* WORK TO COMPLETE *
Look through the lines below, find those with the word "simp", and copy them.

* SOURCE DATA *

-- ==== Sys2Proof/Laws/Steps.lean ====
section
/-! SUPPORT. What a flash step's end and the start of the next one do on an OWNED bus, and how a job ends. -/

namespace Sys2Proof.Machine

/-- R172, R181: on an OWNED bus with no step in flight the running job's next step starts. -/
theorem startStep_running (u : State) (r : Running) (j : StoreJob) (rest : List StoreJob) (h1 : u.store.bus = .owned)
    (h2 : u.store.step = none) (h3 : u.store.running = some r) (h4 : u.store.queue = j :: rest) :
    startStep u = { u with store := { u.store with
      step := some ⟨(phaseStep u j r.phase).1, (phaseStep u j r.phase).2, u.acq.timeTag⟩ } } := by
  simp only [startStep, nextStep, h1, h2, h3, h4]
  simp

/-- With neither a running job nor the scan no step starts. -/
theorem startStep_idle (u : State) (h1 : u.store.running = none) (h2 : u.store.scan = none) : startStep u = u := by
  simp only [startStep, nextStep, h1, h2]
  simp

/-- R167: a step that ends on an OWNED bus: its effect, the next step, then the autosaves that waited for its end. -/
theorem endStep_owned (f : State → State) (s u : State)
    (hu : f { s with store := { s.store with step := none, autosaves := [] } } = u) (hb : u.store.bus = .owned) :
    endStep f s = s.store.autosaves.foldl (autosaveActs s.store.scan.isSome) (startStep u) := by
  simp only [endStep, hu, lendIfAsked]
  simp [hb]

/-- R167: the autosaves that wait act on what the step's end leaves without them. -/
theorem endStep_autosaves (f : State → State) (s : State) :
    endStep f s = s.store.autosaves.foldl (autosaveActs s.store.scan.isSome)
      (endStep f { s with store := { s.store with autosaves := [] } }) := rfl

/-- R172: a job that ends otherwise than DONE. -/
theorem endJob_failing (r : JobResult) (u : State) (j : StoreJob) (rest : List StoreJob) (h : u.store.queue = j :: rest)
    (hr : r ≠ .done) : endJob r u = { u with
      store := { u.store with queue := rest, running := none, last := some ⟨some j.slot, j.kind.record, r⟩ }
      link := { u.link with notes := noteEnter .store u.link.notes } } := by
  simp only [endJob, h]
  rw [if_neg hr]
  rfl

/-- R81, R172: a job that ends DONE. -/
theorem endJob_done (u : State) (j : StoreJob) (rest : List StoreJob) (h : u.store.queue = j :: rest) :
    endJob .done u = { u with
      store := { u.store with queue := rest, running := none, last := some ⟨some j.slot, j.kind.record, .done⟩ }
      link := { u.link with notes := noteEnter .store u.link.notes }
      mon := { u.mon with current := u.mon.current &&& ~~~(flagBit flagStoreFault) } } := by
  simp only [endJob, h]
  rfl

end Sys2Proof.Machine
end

* COMPLETED TASK *
  simp only [startStep, nextStep, h1, h2, h3, h4]
  simp
  simp only [startStep, nextStep, h1, h2]
  simp
  simp only [endStep, hu, lendIfAsked]
  simp [hb]
  simp only [endJob, h]
  simp only [endJob, h]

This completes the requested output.